Stored items
-- ==== Sys2Proof/Proofs/Angle.lean ====
section
/-! The angle of the gradient unit, normalised and indexed (40_gradient.md R204, R205; O43). -/

namespace Sys2Proof.Machine

/-! ### Monotone rounding -/

theorem roundMag_mono {m n den : Nat} (hd : 0 < den) (h : m ≤ n) : roundMag m den ≤ roundMag n den := by
  rcases h.eq_or_lt with rfl | hlt
  · exact le_rfl
  obtain ⟨r, hr, hmid, -⟩ := roundMag_spec m hd
  obtain ⟨q, hq, hmid', -⟩ := roundMag_spec n hd
  have hrq : r ≤ q := by
    by_contra hc
    have hbelow : overDen den q + overDen den r ≤ 2 * m := hmid.add_le (overDen_strictMono hd) (not_le.1 hc)
    have habove : 2 * n ≤ overDen den q + overDen den r := hmid'.le_add (overDen_strictMono hd) (not_le.1 hc)
    omega
  rw [hr, hq]
  exact min_le_min_right infMag hrq

/-- A value up to an f32's is rounded to at most that f32. -/
theorem roundMag_le_of_le_units {n m : Nat} (hm : m < infMag) (h : n ≤ units m) : roundMag n 1 ≤ m := by
  have hself : roundMag (units m * 1) 1 = m := roundMag_units one_pos hm
  exact (roundMag_mono one_pos (by rwa [mul_one])).trans_eq hself

theorem isFinite_of_magBits_le {a b : F32} (hb : isFinite b = true) (h : magBits a ≤ magBits b) : isFinite a = true :=
  isFinite_iff.2 (h.trans_lt (isFinite_iff.1 hb))

theorem scaled_le_of_magBits_le {a b : F32} (h : magBits a ≤ magBits b) : scaled a ≤ scaled b := by
  rw [scaled_eq_units, scaled_eq_units]
  exact units_strictMono.monotone h

section
variable {a b c : F32} (hb : isFinite b = true) (hc : isFinite c = true) (h : magBits a ≤ magBits b)
include hb hc h

theorem magBits_fmul_le : magBits (fmul a c) ≤ magBits (fmul b c) := by
  rw [fmul_of_isFinite (isFinite_of_magBits_le hb h) hc, fmul_of_isFinite hb hc, magBits_packF_roundMag,
    magBits_packF_roundMag]
  exact roundMag_mono (by positivity) (Nat.mul_le_mul_right _ (scaled_le_of_magBits_le h))

theorem magBits_fdiv_le (hz : isZero c = false) : magBits (fdiv a c) ≤ magBits (fdiv b c) := by
  rw [fdiv_of_isFinite (isFinite_of_magBits_le hb h) hc hz, fdiv_of_isFinite hb hc hz, magBits_packF_roundMag,
    magBits_packF_roundMag]
  exact roundMag_mono (scaled_pos_of_not_isZero hz) (Nat.mul_le_mul_right _ (scaled_le_of_magBits_le h))

end

/-! ### Angles from 0 below 2π -/

/-- An angle from 0 below 2π, the range of R204. -/
def InTurn (th : F32) : Prop := fge th 0#32 = true ∧ flt th twoPi = true

theorem not_isNaN_of_flt {a b : F32} (h : flt a b = true) : isNaN a = false := by
  by_contra hn
  rw [flt_of_isNaN (.inl (by simpa using hn))] at h
  cases h

/-- R11: without a NaN, `>=` is the negation of `<`. -/
theorem fge_eq_not_flt {a b : F32} (ha : isNaN a = false) (hb : isNaN b = false) : fge a b = !flt a b := by
  rw [fge, fle_eq hb ha, flt_eq ha hb, ← decide_not]
  simp only [not_lt]

theorem inTurn_iff {th : F32} (hn : isNaN th = false) :
    InTurn th ↔ 0 ≤ orderKey th ∧ orderKey th < 0x40C90FDB := by
  have h0 : orderKey 0#32 = 0 := by decide
  have h2 : orderKey twoPi = 0x40C90FDB := by decide
  rw [InTurn, fge, fle_eq (by decide) hn, flt_eq hn (by decide), decide_eq_true_iff, decide_eq_true_iff, h0, h2]

theorem not_flt_zero_of_inTurn {th : F32} (h : InTurn th) : flt th 0#32 = false := by
  have hge := h.1
  rwa [fge_eq_not_flt (not_isNaN_of_flt h.2) (by decide), Bool.not_eq_true'] at hge

theorem not_fge_twoPi_of_inTurn {th : F32} (h : InTurn th) : fge th twoPi = false := by
  rw [fge_eq_not_flt (not_isNaN_of_flt h.2) (by decide), h.2]
  rfl

theorem magBits_lt_of_inTurn {th : F32} (h : InTurn th) : magBits th < 0x40C90FDB := by
  obtain ⟨hlo, hhi⟩ := (inTurn_iff (not_isNaN_of_flt h.2)).1 h
  rw [orderKey] at hlo hhi
  cases hs : signBit th <;> simp only [hs, if_true, if_false, Bool.false_eq_true] at hlo hhi <;> omega

/-! ### The loops of R204 -/

theorem raiseAngle_of_not_flt (n : Nat) {th : F32} (h : flt th 0#32 = false) : raiseAngle n th = th := by
  cases n <;> simp [raiseAngle, h]

theorem lowerAngle_of_not_fge (n : Nat) {th : F32} (h : fge th twoPi = false) : lowerAngle n th = th := by
  cases n <;> simp [lowerAngle, h]

theorem lowerAngle_twoPi : lowerAngle 2 twoPi = 0#32 := by decide +kernel

theorem normAngle_of_isNaN {a : F32} (h : isNaN a = true) : normAngle a = a := if_pos h

theorem normAngle_of_not_isNaN {a : F32} (h : isNaN a = false) : normAngle a = lowerAngle 2 (raiseAngle 2 a) := by
  simp [normAngle, h]

theorem normAngle_of_inTurn {a : F32} (h : InTurn a) : normAngle a = a := by
  rw [normAngle_of_not_isNaN (not_isNaN_of_flt h.2), raiseAngle_of_not_flt 2 (not_flt_zero_of_inTurn h),
    lowerAngle_of_not_fge 2 (not_fge_twoPi_of_inTurn h)]

/-- Where one turn of the first loop is enough, the second loop starts from its sum. -/
theorem normAngle_of_flt_zero {a : F32} (h : flt a 0#32 = true) (hsum : flt (fadd a twoPi) 0#32 = false) :
    normAngle a = lowerAngle 2 (fadd a twoPi) := by
  rw [normAngle_of_not_isNaN (not_isNaN_of_flt h), raiseAngle, if_pos h, raiseAngle_of_not_flt 1 hsum]

/-! ### One turn of each loop is enough -/

theorem angleAdmitted_bounds {a : F32} (h : angleAdmitted a = true) :
    -(units 0x40490FDB : Int) ≤ exactVal a ∧ exactVal a ≤ units 0x40490FDB := by
  have hf := isFinite_of_angleAdmitted h
  obtain ⟨hlo, hhi⟩ := angleAdmitted_iff.1 h
  exact ⟨(fle_iff_of_isFinite (by decide) hf).1 hlo, (fle_iff_of_isFinite hf (by decide)).1 hhi⟩

theorem inTurn_of_angleAdmitted {a : F32} (h : angleAdmitted a = true) (h0 : flt a 0#32 = false) : InTurn a := by
  have hn := not_isNaN_of_isFinite (isFinite_of_angleAdmitted h)
  obtain ⟨-, hhi⟩ := angleAdmitted_iff.1 h
  have hpi : orderKey 0x40490FDB#32 = 0x40490FDB := by decide
  have hzero : orderKey 0#32 = 0 := by decide
  rw [fle_eq hn (by decide), decide_eq_true_iff, hpi] at hhi
  rw [flt_eq hn (by decide), decide_eq_false_iff_not, hzero] at h0
  exact (inTurn_iff hn).2 ⟨by omega, by omega⟩

/-- R204: the sum of 2π and an admitted angle below 0 is rounded to at most 2π. -/
theorem fadd_twoPi_of_flt_zero {a : F32} (h : angleAdmitted a = true) (hneg : flt a 0#32 = true) :
    InTurn (fadd a twoPi) ∨ fadd a twoPi = twoPi := by
  have hf := isFinite_of_angleAdmitted h
  obtain ⟨hlo, -⟩ := angleAdmitted_bounds h
  have hlt : exactVal a < 0 := (flt_iff_of_isFinite hf (by decide)).1 hneg
  have hpi : units 0x40490FDB < units 0x40C90FDB := units_lt (by decide)
  have htwoPi : exactVal twoPi = units 0x40C90FDB := by rw [exactVal_eq]; rfl
  obtain ⟨n, hn⟩ : ∃ n : Nat, exactVal a + exactVal twoPi = n := ⟨_, (Int.toNat_of_nonneg (by omega)).symm⟩
  have hsum : fadd a twoPi = packF false (roundMag n 1) := by
    rw [fadd_of_isFinite hf (by decide), hn, if_neg (by omega), roundInt, Int.natAbs_natCast,
      decide_eq_false (by omega)]
  have hle : roundMag n 1 ≤ 0x40C90FDB := roundMag_le_of_le_units (by decide) (by omega)
  rcases hle.eq_or_lt with heq | hround
  · exact .inr (by rw [hsum, heq]; decide)
  · refine .inl ?_
    rw [hsum, inTurn_iff (not_isNaN_packF_roundMag ..), orderKey, signBit_packF_roundMag, magBits_packF_roundMag,
      if_neg (by decide)]
    omega

/-- R204 for what ATAN2_F32 answers: a NaN and an angle from 0 on are kept, and one below 0 becomes its sum with 2π, or 0
where that sum is 2π. -/
theorem normAngle_cases {a : F32} (h : isNaN a = true ∨ angleAdmitted a = true) :
    (isNaN a = true ∧ normAngle a = a) ∨ (InTurn a ∧ normAngle a = a)
      ∨ (flt a 0#32 = true ∧ InTurn (fadd a twoPi) ∧ normAngle a = fadd a twoPi)
      ∨ (flt a 0#32 = true ∧ fadd a twoPi = twoPi ∧ normAngle a = 0#32) := by
  rcases h with hn | hadm
  · exact .inl ⟨hn, normAngle_of_isNaN hn⟩
  cases hneg : flt a 0#32 with
  | false =>
    have hturn := inTurn_of_angleAdmitted hadm hneg
    exact .inr (.inl ⟨hturn, normAngle_of_inTurn hturn⟩)
  | true =>
    rcases fadd_twoPi_of_flt_zero hadm hneg with hturn | heq
    · refine .inr (.inr (.inl ⟨rfl, hturn, ?_⟩))
      rw [normAngle_of_flt_zero hneg (not_flt_zero_of_inTurn hturn),
        lowerAngle_of_not_fge 2 (not_fge_twoPi_of_inTurn hturn)]
    · refine .inr (.inr (.inr ⟨rfl, heq, ?_⟩))
      rw [normAngle_of_flt_zero hneg (by rw [heq]; decide), heq, lowerAngle_twoPi]

/-- R203 (b), (c): what every admissible ATAN2_F32 answers. -/
theorem isNaN_or_angleAdmitted_atan2At (entries : List AngleEntry) (y x : F32) :
    isNaN (atan2At entries y x) = true ∨ angleAdmitted (atan2At entries y x) = true := by
  by_cases h : isNaN y = true ∨ isNaN x = true
  · left
    rw [atan2At_of_decided entries (.inl h), atan2F32_of_isNaN h, isNaN_qNaN]
  · right
    obtain ⟨hy, hx⟩ := not_or.1 h
    exact angleAdmitted_atan2At entries (Bool.eq_false_iff.2 hy) (Bool.eq_false_iff.2 hx)

/-! ### The AngleIndex -/

theorem angleIndex_of_isNaN {th : F32} (h : isNaN th = true) : angleIndex th = 0#8 := if_pos h

theorem toNat_angleIndex {th : F32} (h : isNaN th = false) :
    (angleIndex th).toNat = min 255 (ffloor (fdiv (fmul th 0x437F0000#32) twoPi)).toNat := by
  rw [angleIndex, h, if_neg Bool.false_ne_true, BitVec.toNat_ofNat]
  exact Nat.mod_eq_of_lt ((Nat.min_le_left ..).trans_lt (by decide))

theorem exactVal_le_units (a : F32) : exactVal a ≤ units (magBits a) := by
  rw [exactVal_eq]
  split <;> omega

/-- The quotient of R205 at the largest angle below 2π. -/
theorem indexQuotient_last : magBits (fdiv (fmul 0x40C90FDA#32 0x437F0000#32) twoPi) < magBits 0x437F0000#32 := by
  decide +kernel

/-- R205: the quotient does not decrease with the angle, so at every angle below 2π it is below 255. -/
theorem angleIndex_le_of_inTurn {th : F32} (h : InTurn th) : (angleIndex th).toNat ≤ 254 := by
  have hth : magBits th ≤ magBits 0x40C90FDA#32 := Nat.le_of_lt_succ (magBits_lt_of_inTurn h)
  have hmul : magBits (fmul th 0x437F0000#32) ≤ magBits (fmul 0x40C90FDA#32 0x437F0000#32) :=
    magBits_fmul_le (by decide) (by decide) hth
  have hquot := magBits_fdiv_le (c := twoPi) (by decide +kernel) (by decide) hmul (by decide)
  have hval : exactVal (fdiv (fmul th 0x437F0000#32) twoPi) < 255 * 2 ^ 149 :=
    calc _ ≤ (units (magBits (fdiv (fmul th 0x437F0000#32) twoPi)) : Int) := exactVal_le_units _
      _ < units (magBits 0x437F0000#32) := by exact_mod_cast units_lt (hquot.trans_lt indexQuotient_last)
      _ = 255 * 2 ^ 149 := by decide +kernel
  have hfloor : ffloor (fdiv (fmul th 0x437F0000#32) twoPi) < 255 := Int.ediv_lt_of_lt_mul (by norm_num) hval
  rw [toNat_angleIndex (not_isNaN_of_flt h.2)]
  omega

/-- Settles O43: the cases of the loops, and the index of a NaN and of an angle from 0 below 2π. -/
theorem angleIsNormalisedAndIndexed : Obligations.AngleIsNormalisedAndIndexed := by
  rintro entries y x a _ ha rfl
  have hcases := normAngle_cases (ha ▸ isNaN_or_angleAdmitted_atan2At entries y x)
  refine ⟨fun hkept => ?_, ?_, angleIndex_of_isNaN, toNat_angleIndex, ?_⟩
  · rcases hcases with ⟨-, h⟩ | ⟨-, h⟩ | ⟨hneg, -⟩ | ⟨hneg, -⟩
    · exact h
    · exact h
    all_goals
      rw [fge_eq_not_flt (not_isNaN_of_flt hneg) (by decide), not_isNaN_of_flt hneg, hneg] at hkept
      simp at hkept
  · rintro hneg _ rfl
    rcases hcases with ⟨hn, -⟩ | ⟨hturn, -⟩ | ⟨-, hturn, h⟩ | ⟨-, hsum, h⟩
    · exact absurd (hn.symm.trans (not_isNaN_of_flt hneg)) (by decide)
    · exact absurd (hneg.symm.trans (not_flt_zero_of_inTurn hturn)) (by decide)
    · exact ⟨fun _ => h, fun hge => absurd (hge.symm.trans (not_fge_twoPi_of_inTurn hturn)) (by decide)⟩
    · change (flt (fadd a twoPi) twoPi = true → _) ∧ (_ → normAngle a = fsub (fadd a twoPi) twoPi)
      rw [hsum, h]
      exact ⟨fun hlt => absurd hlt (by decide), fun _ => by decide⟩
  · have hrange : isNaN (normAngle a) = true ∨ InTurn (normAngle a) := by
      rcases hcases with ⟨hn, h⟩ | ⟨hturn, h⟩ | ⟨-, hturn, h⟩ | ⟨-, -, h⟩ <;> rw [h]
      · exact .inl hn
      · exact .inr hturn
      · exact .inr hturn
      · exact .inr ((inTurn_iff (by decide)).2 (by decide))
    exact hrange.imp_right fun hturn => ⟨hturn.1, hturn.2, angleIndex_le_of_inTurn hturn⟩

end Sys2Proof.Machine
end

Your instructions
Only the lines above starting at the line that holds "rcases h with hn | hadm" and ending at the line that holds "(.inr ⟨rfl, heq, ?_⟩))" are to be repeated, exactly and in full.

Answer
  rcases h with hn | hadm
  · exact .inl ⟨hn, normAngle_of_isNaN hn⟩
  cases hneg : flt a 0#32 with
  | false =>
    have hturn := inTurn_of_angleAdmitted hadm hneg
    exact .inr (.inl ⟨hturn, normAngle_of_inTurn hturn⟩)
  | true =>
    rcases fadd_twoPi_of_flt_zero hadm hneg with hturn | heq
    · refine .inr (.inr (.inl ⟨rfl, hturn, ?_⟩))
      rw [normAngle_of_flt_zero hneg (not_flt_zero_of_inTurn hturn),
        lowerAngle_of_not_fge 2 (not_fge_twoPi_of_inTurn hturn)]
    · refine .inr (.inr (.inr ⟨rfl, heq, ?_⟩))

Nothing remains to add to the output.